For the rest, the notion that we must be moving back to the days of Jane Austen seems to me pretty far-fetched, and those who invoke such a future seem to me good examples of ‘problem-promoters’, a nice term I found in a book review, and propose to use again.

*A friend has done a some painstaking work on federal budgets, pursuing revenue and expenditure through each line of the giant document. You can see some of the outcomes of this work here.

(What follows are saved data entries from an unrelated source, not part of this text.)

-- ==== Sys2Proof/Machine/StGlint.lean ====
section
/-! DEFINITION. Machine/StGlint.lean: the state of the Glint timing inputs beside their registers ("Glint timing inputs").
Times are full device times in ticks. -/
namespace Sys2Proof.Machine

/-- An input's stamping path (R253, R255, R256). -/
structure GlIn where
  /-- When interpolators A and B are free again. -/
  freeA : Nat := 0
  freeB : Nat := 0
  /-- The FIFO's fill at its slowest drain, as of `lvlAt`, in stamps scaled by the ticks of a second. -/
  lvl : Nat := 0
  lvlAt : Nat := 0
  /-- After a clock hold: the input does not stamp until it has calibrated; then it stamps from `from'`. -/
  wait : Bool := false
  from' : Nat := 0
  /-- The last calibration, and from when its scale applies. -/
  calAt : Nat := 0
  scaleAt : Nat := 0
deriving DecidableEq, Repr

/-- A stamp that a measurement has taken (R252). -/
structure GStamp where
  t : Nat
  inp : Nat
  rise : Bool
deriving DecidableEq, Repr

/-- What a stop entry has gathered (R261, R262). -/
structure StopAcc where
  n : Nat := 0
  mn : Int := 0
  mx : Int := 0
  sum : Int := 0
  sq : Nat := 0
  miss : Nat := 0
  rev : Nat := 0
  near : Bool := false
  /-- The stamps already paired. -/
  used : List Nat := []
deriving DecidableEq, Repr

/-- A measurement (R259, R260). -/
structure Meas where
  tg : Nat
  /-- The window end, once it has closed. -/
  wend : Option Nat := none
  wrap : Bool := false
  /-- The window holds its end itself: the 2^47 limit or a fault ended it there (R259, R270). -/
  incl : Bool := false
  brk : Bool := false
  stopped : Bool := false
  /-- Openings ignored while it is open (R258). -/
  skips : Nat := 0
  stamps : List GStamp := []
  /-- Stamps lost on the measurement's inputs: input and time (R253, R255). -/
  lost : List (Nat × Nat) := []
  /-- Edges counted by the prescaler of each input (R263). -/
  pre : KMap Nat := []
  /-- Accepted starts, and those whose cycle is still open, oldest first. -/
  starts : Nat := 0
  lastStart : Option Nat := none
  cycles : List Nat := []
  startSkip : Nat := 0
  accs : List StopAcc := []
deriving DecidableEq, Repr

/-- A GLINT_MEASURE in progress (R272, R273). -/
structure GlRun where
  jid : Nat
  sq : Nat
  tag : Nat
  group : Nat
  clsF : Bool
  signed : Bool
  stampsOn : Bool
  startIn : Nat
  mask : Nat
  stops : List Nat
  /-- P. -/
  presc : Nat
  gateSrc : Nat
  pol : Nat
  ret : Nat
  nGates : Nat
  nCycles : Nat
  span : Nat
  lead : Nat
  gateLen : Nat
  rate : Nat
  resAddr : Nat
  resSlots : Nat
  stampAddr : Nat
  stampSize : Nat
  limit : Nat
  /-- The inputs taken (R274), and those whose stamps are delivered. -/
  takes : List Nat
  delivers : List Nat
  armAt : Nat
  armed : Bool := false
  gates : Nat := 0
  seq : Nat := 0
  /-- Stamp entries delivered. -/
  sent : Nat := 0
  meas : Option Meas := none
  /-- Measurements that have ended and await their result. -/
  ended : List Meas := []
  brk : Bool := false
  hold : Bool := false
  /-- No further gate is taken, and why: the limit has ended the job. -/
  closed : Bool := false
  limited : Bool := false
  /-- The close of the last gate. -/
  lastClose : Option Nat := none
deriving DecidableEq, Repr

/-- A group's result registers (R269). -/
structure GlGroup where
  live : List Word := []
  latch : List Word := []
  idx : Nat := 0
deriving DecidableEq, Repr

/-- Glint. -/
structure GlintSt where
  ins : KMap GlIn := []
  runs : List GlRun := []
  groups : KMap GlGroup := []
  pend : Option PendCommit := none
  /-- No stamp is taken: from T_loss to the end of the clock hold (R270). -/
  holding : Bool := false
deriving DecidableEq, Repr

end Sys2Proof.Machine
end

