/-- Whether an admitted job holds claim `c`. -/
def State.claimed (s : State) (c : Claim) : Bool := s.claims.any (fun x => x.2 = c)

/-- The use an analogue input is owned for, if any (R23). -/
def State.inputUse (s : State) (n : Nat) : Option Use :=
  s.claims.findSome? (fun x => match x.2 with | .input m u => if m = n then some u else none | _ => none)

/-- Mover time reserved on mover `m`. -/
def State.moverUsed (s : State) (m : Nat) : Nat :=
  sumL (s.admittedJobs.map (fun j => sumL ((j.demand.movers.filter (fun x => x.1 / 8 = m)).map (·.2))))

/-- The lowest free channel of mover `m`. -/
def State.freeChan (s : State) (m : Nat) : Option Nat :=
  ((List.range 8).map (· + 8 * m)).find? (fun c => (s.chan c).st = .free)

/-- The channel that admission takes on a side (R336): the least reserved mover with a free channel, lowest number first. -/
def State.pickChan (s : State) (side : Nat) : Option Nat :=
  let ms := (((List.range 4).map (· + 4 * side)).filter (fun m => (s.freeChan m).isSome))
  let best := ms.foldl (fun (b : Option Nat) m =>
    match b with
    | none => some m
    | some x => if s.moverUsed m < s.moverUsed x then some m else some x) none
  best.bind s.freeChan

/-- Bifurcated into two links (R33). -/
def State.bifurcated (s : State) : Bool := s.flag F.HOST_LINK_BIFURCATED

/-- A limit of 0 means the capacity (R74, HOST_ADM_POLICY). -/
def limited (cap lim : Nat) : Nat := if lim = 0 then cap else min cap lim

/-- Reservable device-to-host capacity of a link (R35, R58). -/
def State.d2hCap (s : State) (sec : Bool) : Nat :=
  limited (s.rd (if sec then F.HOST_D2H_CAP_CAP_SEC else F.HOST_D2H_CAP_CAP)) (s.rd F.HOST_ADM_POLICY_D2H_LIMIT)

/-- Reservable host-to-device capacity of a link (R35, R58). -/
def State.h2dCap (s : State) (sec : Bool) : Nat :=
  limited (s.rd (if sec then F.HOST_H2D_CAP_CAP_SEC else F.HOST_H2D_CAP_CAP)) (s.rd F.HOST_ADM_POLICY_H2D_LIMIT)

/-- What a descriptor asks of admission, as its KIND's chapter computes it from the payload and the state (R58, R63).
The demand, the mover charges, the work time and the checks of single accounts may depend on the granted shares. -/
structure Plan where
  malformed : Bool := false
  badAddr : Bool := false
  stateOk : Bool := true
  conflict : Bool := false
  /-- Declared host-link shares: none where the direction is not used, 0 for a grant under R59. -/
  d2h : Option Nat := none
  h2d : Option Nat := none
  /-- The part of the host bytes that side B moves (R36). -/
  fracB : Q := ⟨0, 1⟩
  demand : Nat → Nat → Demand := fun _ _ => {}
  /-- Sides whose data moves, each with its mover charge and its reserved mover rate (R336, R339). -/
  movers : Nat → Nat → List (Nat × Nat × Nat) := fun _ _ => []
  /-- Account checks of the KIND's own: account code and shortfall. -/
  specials : Nat → Nat → List (Nat × Nat) := fun _ _ => []
  /-- W in µs (R64). -/
  work : Nat → Nat → Q := fun _ _ => ⟨0, 1⟩
  /-- S: bytes moved after the anchor, and whether toward the host (R64). -/
  bytes : Nat := 0
  toHost : Bool := true
  /-- D in ticks; none is infinite. -/
  dur : Nat → Nat → Option Nat := fun _ _ => some 0
  /-- D is `dur` plus the bound. -/
  durIsBound : Bool := false

/-- The outcome of the admission arithmetic. -/
inductive Verdict where
  | refused (status account shortfall : Nat)
  | granted (d : Demand) (d2h h2d bound : Nat) (dur : Option Nat) (chans : List (Nat × Nat))

/-- One link's part of a share: in bifurcation the secondary link carries side B's part (R36). -/
def sharePart (bf sec : Bool) (fracB : Q) (share : Nat) : Nat :=
  if !bf then (if sec then 0 else share)
  else if sec then ceilDiv (share * fracB.num) fracB.den
  else ceilDiv (share * (fracB.den - fracB.num)) fracB.den

/-- Whether a link carries part of a job's transfers (R36). -/
def linkUsed (bf sec : Bool) (fracB : Q) : Bool :=
  if !bf then !sec else if sec then decide (0 < fracB.num) else decide (fracB.num < fracB.den)

/-- The grant on each link for a declared share (R59): the share itself, or with a share of 0 the free capacity, at most
16 GB/s, of each link used. The third component is a shortfall where less than 1 GB/s is free. -/
def grantShare (bf : Bool) (fracB : Q) (req : Option Nat) (freePri freeSec : Nat) : Nat × Nat × Option Nat :=
  match req with
  | none => (0, 0, none)
  | some 0 =>
    let p := if linkUsed bf false fracB then min freePri 1600 else 0
    let q := if linkUsed bf true fracB then min freeSec 1600 else 0
    let short := if linkUsed bf false fracB && decide (freePri < 100) then some (100 - freePri)
      else if linkUsed bf true fracB && decide (freeSec < 100) then some (100 - freeSec) else none
    (p, q, short)
  | some r => (sharePart bf false fracB r, sharePart bf true fracB r, none)

/-- Inserts a projected end in rising order. -/
def insertEnd (x : Nat × Nat) : List (Nat × Nat) → List (Nat × Nat)
  | [] => [x]
  | y :: ys => if x.1 ≤ y.1 then x :: y :: ys else y :: insertEnd x ys

/-- The Glare bucket's capacity, 1,500 J (R60). -/
def bucketCap : Nat := 15000 * tickS

/-- The lowest level of the projected bucket up to the last finite end (R61): `ends` lists the ends in rising order, each
with the power that ends there. -/
def bucketMin (t : Nat) (p : Nat) (level low : Int) : List (Nat × Nat) → Int
  | [] => low
  | (e, w) :: r =>
    let l := level + (2150 - (p : Int)) * ((e - t : Nat) : Int)
    let l := if (bucketCap : Int) < l then (bucketCap : Int) else l
    bucketMin (max t e) (p - w) l (if l < low then l else low) r

/-- The projected end of an admitted job: admission time plus D plus its bound (R61). -/
def Job.projEnd (j : Job) : Option Nat := j.dur.map (fun d => j.admitAt + d + j.bound * tickUs)

/-- The power ceiling (R58). -/
def State.ceiling (s : State) : Nat := if s.flag F.HOST_CTRL_GLARE_EN then 2480 else 2150

/-- How far P_res with `power` more would lie above its value at the onset of the thermal warning, while that lasts; a
job of no power does not raise P_res (R62). -/
def State.thermShort (s : State) (power : Nat) : Option Nat :=
  match s.host.thermLimit with
  | some l => if 0 < power ∧ l < s.pres + power then some (s.pres + power - l) else none
  | none => none

/-- The power test of R61: the account that fails and its shortfall. -/
def State.powerTest (s : State) (power : Nat) (dur : Option Nat) (bound : Nat) : Option (Nat × Nat) :=
  let p := s.pres + power
  if s.ceiling < p then some (0x0C, p - s.ceiling) else
  match s.thermShort power with
  | some x => some (0x0C, x)
  | none =>
  let jobs := s.admittedJobs.map (fun j => (j.projEnd, j.demand.power))
  let all := (dur.map (fun d => s.phys + d + bound * tickUs), power) :: jobs
  let ends := all.foldl (fun l x => match x.1 with
    | some e => insertEnd (max e s.phys, x.2) l
    | none => l) []
  let openLevel := s.floor + sumL (all.filterMap (fun x => if x.1.isNone then some x.2 else none))
  if 2150 < openLevel then some (0x0D, 0xFFFFFF) else
  let m := bucketMin s.phys p s.host.bucket s.host.bucket ends
  if m < 0 then some (0x0D, ceilDiv (-m).toNat tickS) else none

/-- B in µs (R64): W + S / R + M + H, rounded up; `r` is the share in 10 MB/s. -/
def boundUs (w : Q) (bytes r : Nat) : Nat :=
  let t := (w.add ⟨1200, 100⟩)
  if bytes = 0 then t.ceil else ((t.add ⟨1792, 100⟩).add ⟨bytes, 10 * max r 1⟩).ceil

/-- Whether account `a` of capacity `cap` cannot carry the demand, and its shortfall (R63). -/
def State.beyond (s : State) (d : Demand) (a cap : Nat) (f : Demand → Nat) : Option (Nat × Nat) :=
  if cap < s.used f + f d then some (a, s.used f + f d - cap) else none

/-- The first account among 0x03 to 0x0B that cannot carry the demand (R58, R63). `short9`, `shortA` and `moverShort` are
the shortfalls found while the shares and channels were chosen (R59, R336). -/
def State.accountTest (s : State) (d : Demand) (specials : List (Nat × Nat)) (short9 shortA moverShort : Option Nat) :
    Option (Nat × Nat) :=
  let spec (a : Nat) : Option (Nat × Nat) := specials.find? (fun x => x.1 = a)
  [s.beyond d 3 24512 (·.store0), s.beyond d 3 24576 (·.store1), spec 3, spec 4,
   s.beyond d 5 81920 (·.hbm0), spec 5, s.beyond d 6 81920 (·.hbm1), spec 6,
   s.beyond d 7 46080 (·.xab), s.beyond d 8 46080 (·.xba),
   short9.map (fun x => (9, x)), s.beyond d 9 (s.d2hCap false) (·.d2h), s.beyond d 9 (s.d2hCap true) (·.d2hSec), spec 9,
   shortA.map (fun x => (10, x)), s.beyond d 10 (s.h2dCap false) (·.h2d), s.beyond d 10 (s.h2dCap true) (·.h2dSec), spec 10,
   moverShort.map (fun x => (11, x)), spec 11].findSome? id

/-- The refusal status of an account (R58). -/
def statusOf (a : Nat) : Nat :=
  if a ≤ 1 then stState else if a = 2 then stConflict else if a ≤ 4 then stSpace
  else if a = 0x0C ∨ a = 0x0D then stPower else stBandwidth

/-- Channels for the sides whose data moves, or the shortfall of account 0x0B (R336). -/
def State.pickChans (s : State) : List (Nat × Nat × Nat) → List (Nat × Nat) × Option Nat
  | [] => ([], none)
  | (side, charge, rate) :: r =>
    match s.pickChan side with
    | none => ([], some charge)
    | some c =>
      let u := s.moverUsed (c / 8) + charge
      if 9216 < u then ([], some (u - 9216))
      else
        let rest := s.pickChans r
        ((c, rate) :: rest.1, rest.2)

/-- Whether the job's host wishes a deadline class that bound `b` exceeds, and by how much (R63). -/
def deadlineShort (cls b : Nat) : Option Nat :=
  if cls ≠ 0 ∧ 2 ^ (cls - 1) < b then some (b - 2 ^ (cls - 1)) else none

/-- The header rules of R48: reserved bits, DEADLINE_CLASS, and a TAG already in the job table for the ring. The KIND
itself is judged where its descriptor is decided. -/
def State.headerBad (s : State) (j : Job) : Bool :=
  j.hdr 62 56 ≠ 0 || j.hdr 7 3 ≠ 0 || decide (32 < j.hdr 31 24) ||
    s.host.jobs.any (fun x => x.sq = j.sq && x.tag = j.tag && decide (x.jid < j.jid))

/-- The admission arithmetic of R63 on a plan. -/
def State.judge (s : State) (j : Job) (p : Plan) : Verdict :=
  if s.headerBad j || p.malformed then .refused stDescriptor 0 0
  else if p.badAddr then .refused stAddress 0 0
  else if !s.flag F.GLOBAL_STATUS_READY || !p.stateOk then .refused stState 1 0
  else if p.conflict then .refused stConflict 2 0
  else
    let bf := s.bifurcated
    let free (cap : Nat) (f : Demand → Nat) : Nat := cap - s.used f
    let gd := grantShare bf p.fracB p.d2h (free (s.d2hCap false) (·.d2h)) (free (s.d2hCap true) (·.d2hSec))
    let gh := grantShare bf p.fracB p.h2d (free (s.h2dCap false) (·.h2d)) (free (s.h2dCap true) (·.h2dSec))
    let rd := match p.d2h with | some 0 => gd.1 + gd.2.1 | some r => r | none => 0
    let rh := match p.h2d with | some 0 => gh.1 + gh.2.1 | some r => r | none => 0
    let mv := s.pickChans (p.movers rd rh)
    let d := { p.demand rd rh with d2h := gd.1, d2hSec := gd.2.1, h2d := gh.1, h2dSec := gh.2.1 }
    let d := { d with movers := (mv.1.zip (p.movers rd rh)).map (fun x => (x.1.1, x.2.2.1)) }
    match s.accountTest d (p.specials rd rh) gd.2.2 gh.2.2 mv.2 with
    | some (a, x) => .refused (statusOf a) a x
    | none =>
      let b := boundUs (p.work rd rh) p.bytes (if p.toHost then rd else rh)
      let dur := if p.durIsBound then (p.dur rd rh).map (· + b * tickUs) else p.dur rd rh
      match s.powerTest d.power dur b with
      | some (a, x) => .refused stPower a x
      | none =>
        match deadlineShort (j.hdr 31 24) b with
        | some x => .refused stBandwidth 0x0E x
        | none => .granted d rd rh b dur mv.1

/-- Carries out a verdict: the two records of a refusal (R54), or the reservation, the channels and the admission record
(R53, R63). The second component says whether the job was admitted. -/
def State.carryOut (s : State) (jid : Nat) : Verdict → State × Bool
  | .refused st a x => (s.refuse jid st a x, false)
  | .granted d rd rh b dur chans =>
    let s := s.updJob jid (fun j => { j with
      decided := true, admitted := true, admitAt := s.phys, demand := d
      grantD2h := rd, grantH2d := rh, bound := b, dur := dur })
    let s := chans.foldl (fun s c => s.setChan c.1
      { st := .held, jid := jid, rate := c.2, credit := 262144 * 6553600, creditAt := s.phys }) s
    (s.sendRec ⟨jid, false, 0, rd % 2 ^ 16 * 2 ^ 16 + rh % 2 ^ 16, b, false⟩, true)
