/-- The conditions on analogue channel `n`; a condition that names the odd input of an active pair counts for the even
one (R106). -/
def State.condsOn (s : State) (a : Regs) (n : Nat) : List Nat :=
  (List.range 16).filter (fun c => condUsed a c && (condCfg a c).type ≠ 0 &&
    (match srcOf (condCfg a c).src with
      | .ain m => m = n || (m = n + 1 && n % 2 = 0 && s.ract F.PRISM_CHn_CTRL_PAIR n = 1)
      | _ => false))

/-- Evaluates a channel's held word now that its successor is known, or known not to come (R111-R115). A condition whose
set-up has changed finishes its words from the state it had (R129). -/
def State.evalHeld (s : State) (n : Nat) (next : Option PWord) : State :=
  let ch := s.lanCh n
  match ch.held with
  | none => s
  | some w =>
    let s := match ch.resetAt with
      | some t => if t ≤ w.t then
          (ch.resets.foldl State.resetCond s).setLanCh n { ch with resetAt := none, resets := [] }
        else s
      | none => s
    if w.status = 3 then s else
    let ends := match next with | some x => x.status = 3 | none => true
    let turns := match next with | some x => decide (w.t < s.lan.applyT ∧ s.lan.applyT ≤ x.t) | none => false
    (s.condsOn ch.heldAct n).foldl (fun s c =>
      match (s.lanCh n).tails.find? (fun x => x.1 = c) with
      | some x =>
        let r := condWord (condCfg ch.heldAct c) c ch.prev w next (ends || turns) x.2.2
        (s.setLanCh n { s.lanCh n with
          tails := (s.lanCh n).tails.map (fun y => if y.1 = c then (c, x.2.1, r.1) else y) }).pushEvents
            (r.2.filter (fun e => e.t < x.2.1))
      | none =>
        let r := condWord (condCfg ch.heldAct c) c ch.prev w next ends (s.cond c)
        (s.setCond c r.1).pushEvents r.2) s

/-- A word enters Lantern (R20, R106): the held word is evaluated, and the new one is held under the settings in force
for it (R129). -/
def State.lanWord (s : State) (n : Nat) (w : PWord) : State :=
  let s := s.evalHeld n (some w)
  let ch := s.lanCh n
  let old := w.t < s.lan.applyT
  let s := s.setLanCh n { ch with
    prev := ch.held, held := some w, tails := if old then ch.tails else []
    heldAct := if old then s.lan.oldAct else shadowRows s.act lanLo lanHi }
  s.flushUnits (w.t + w.span)

/-- A channel leaves: its held word is evaluated without a successor, and the conditions on it reset (R115, R124). -/
def State.lanAway (s : State) (n : Nat) : State :=
  let s := s.evalHeld n none
  let s := s.setLanCh n {}
  let s := (s.condsOn s.act n).foldl State.resetCond s
  s.flushUnits s.lanEnd

/-- From T_loss every condition, sequence and holdoff resets and every unit is held (R125). -/
def State.lanHold (s : State) (t : Nat) : State :=
  let s := s.pushCtl (.hold t)
  let s := { s with lan := { s.lan with holding := true } }
  (List.range 16).foldl (fun s c =>
    match srcOf (condCfg s.act c).src with
    | .ain n =>
      let n := if s.ract F.PRISM_CHn_CTRL_PAIR (n / 2 * 2) = 1 then n / 2 * 2 else n
      let ch := s.lanCh n
      if ch.held.isSome then s.setLanCh n { ch with resetAt := some t, resets := ch.resets ++ [c] } else s.resetCond c
    | _ => s.resetCond c) s

/-- A time step at `t` (R125, R389): what lies before it is settled whole, since the times after it do not compare. -/
def State.lanStep (s : State) (t : Nat) : State :=
  let s := (List.range 4).foldl (fun s n => (s.evalHeld n none).setLanCh n {}) s
  (s.lanHold t).flushUnits s.lanEnd

/-- At `t` the clock hold ends: edges count again and units start (R125). -/
def State.lanHoldEnd (s : State) (t : Nat) : State :=
  let s := { s with lan := { s.lan with holding := false } }
  let s := (List.range 16).foldl (fun s c => if (condCfg s.act c).type = 9 then s.resetCond c else s) s
  s.pushCtl (.start t)

end Sys2Proof.Machine
end

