/-! ### Parallel moves -/

/-- One parallel move (R280, R282): a load is seen three bundles later, a store by the next bundle. -/
def tileMove (b m : Nat) (t : TileSt) : TileSt :=
  let a := t.areg (mvA m)
  let t := if mvStore m then
      let v := t.get (mvReg m)
      t.setDmem b ((List.range 4).foldl (fun d (i : Nat) =>
        kset d (a.at (i : Int)) (BitVec.ofNat 16 (unsg 16 (laneOf v i))) 0) (t.dmem b))
    else t.post 3 (.reg (t.phys (mvReg m))
      (packLanes (fun (i : Nat) => sgn 16 (kget (t.dmem b) (a.at (i : Int)) 0).toNat)))
  if mvMod m then t.postMod (mvA m) else t

/-- The parallel moves of a bundle; each reads the memory that its bundle found. -/
def tileMoves (w : Nat) (t : TileSt) : TileSt := (movesOf w).foldl (fun t m => tileMove m.1 m.2 t) t

end Sys2Proof.Machine
end

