/-- The demands of a GLINT_MEASURE (R257, R272-R274). -/
def State.glPlan (s : State) (setup : Option Bytes) (j : Job) : Plan :=
  let setup := blockRead (j.fld 48 8) 256 64 setup
  let d := setup.getD []
  let r := s.glCfg j d
  let side := r.group / 16
  let nd := r.delivers.length
  let on (k : Nat) : Nat := countP (fun n => ginSide n = k) r.takes
  let stack (k : Nat) : Nat := unitsOf (Q.of (16 * r.rate * (on k + (if side = k then nd else 0))))
  let far := unitsOf (Q.of (16 * r.rate * countP (fun n => ginSide n ≠ side) (r.stops.eraseDups)))
  let need := unitsOf (Q.of (16 * r.rate * nd))
  let power (rd : Nat) := (((⟨26 * r.rate * r.takes.length, 2400000000⟩ : Q).add (hbmPower (stack 0))).add (hbmPower (stack 1))).add (moverPower rd)
  { malformed := j.kflags ≠ 0 || !payloadOnly j.desc [(8, 7, 0), (9, 7, 0), (10, 5, 0), (11, 7, 0), (12, 9, 0), (14, 15, 0),
      (16, 31, 0), (20, 31, 0), (24, 47, 0), (32, 31, 0), (36, 31, 0), (40, 31, 0), (44, 31, 0), (48, 63, 0)] ||
      (setup.isSome && glBad r j d)
    badAddr := setup.isNone || rangeBad r.resAddr (r.resSlots * roundUp r.recBytes 64) 64 ||
      (r.stampsOn && rangeBad r.stampAddr r.stampSize 64)
    stateOk := r.takes.all (fun n => s.ract F.GLINT_INn_CTRL_ENABLE n = 1 && s.ract F.GLINT_INn_CTRL_SLOPE n ≠ 0) &&
      (decide (256 ≤ r.gateSrc) || s.ract F.GLINT_INn_CTRL_ENABLE r.gateSrc = 1) &&
      decide (s.stampRate + r.rate * r.takes.length ≤ 2400000000)
    conflict := s.claimed (.group r.group)
    d2h := some (j.fld 44 4)
    fracB := if side = 1 then ⟨1, 1⟩ else ⟨0, 1⟩
    demand := fun rd _ => {
      claims := [.group r.group], store0 := r.ret * on 0, store1 := r.ret * on 1, hbm0 := stack 0, hbm1 := stack 1
      xba := if side = 0 then far else 0, xab := if side = 1 then far else 0, power := (power rd).ceil }
    movers := fun rd _ => [(side, rd, rd)]
    specials := fun rd _ => if rd < need then [(9, need - rd)] else []
    work := fun _ _ => ((Q.of 10).add ⟨r.span, tickUs⟩).add ⟨r.ret * 32768, 1000⟩
    bytes := r.recBytes + 65536 * nd
    dur := fun _ _ => if r.limit = 0 then none else some (r.limit * tickUs) }

/-- GLINT_MEASURE (R274): an admitted job owns its group. `setup` is the setup block as the host's memory answers, none where
the read fails. -/
def execGlintMeasure (setup : Option Bytes) (s : State) : Host.Outcome State Fault Refusal :=
  live s fun s => s.admission 0x20 (s.glPlan setup) (fun s j =>
    let d := setup.getD []
    let start := fieldAt d 32 8
    let at' := if start = 0 then 0 else s.devTime / 2 ^ 64 * 2 ^ 64 + start
    let r : GlRun := { s.glCfg j d with armAt := max (s.devTime + 2 * tickUs) at' }
    let s := { s with glint := { s.glint with runs := s.glint.runs ++ [r] } }
    (s.glStat r.group).wr F.GLINT_STAMP_RATE_RATE (s.stampRate / 1000000))

/-- GLINT_ARM (R258): at the later of START_TIME and admission plus 2 µs. -/
def execGlintArm (g : Fin 32) (s : State) : Host.Outcome State Fault Refusal :=
  live s fun s =>
    match s.glRun g with
    | none => s
    | some r => if r.armed then s else (s.toDev r.armAt).setGlRun { r with armed := true }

Join the discussion 4 Comments

  • Alan Gould says:

    In my first 20 Canberra years I recall no beggars. Now, shopping at Dickson Woolworths three times or so per week, there will be usually just one male near the door on some mat, a hat gaping as the shoppers crowd past him. I recognise several, they mostly look cadaverous, will not meet anyone’s eye. It may well be they are abject, but they certainly ‘do’ the abject. They offer no performance, nor voice a plea. I give them nothing, and that is a resolution. They are now more frequent than the buskers who, alas, sing their hearts out, and who I will sometimes leave a brass coin, and when the music is too vile, will be vehement in not doing so.
    While this recrudescence of beggary must say something about our economic inequalities, I doubt it is saying the thing we expect. That is to say, with the shadow of Centrelink and that proportion of the budget that you tell us is welfare, Don, these cadaverous items of demoralisation seem to me odd. Are they desperate? In circumstance maybe, in demeanour no, they present as complacent. If a Centrelink officer patrolled this precinct, put these males (they are all males) on a register that got them the dole (where they did not already have it), would they stop begging? i doubt it. I do not overlook the effects of drug addiction in these cases, but I reckon the beggary, in contrast to past beggary, to be a life-choice, indeed a life-adventure.
    I am wholly aware that this flies in the face of Christ’s Samaritan parable, that one encounters need and addresses it immediacy thoroughly. It is a fine parable, but it does not deal with the circumstance where there is good reason to distrust the appeal because the society has the need covered, and the beggar is on a lifestyle experiment.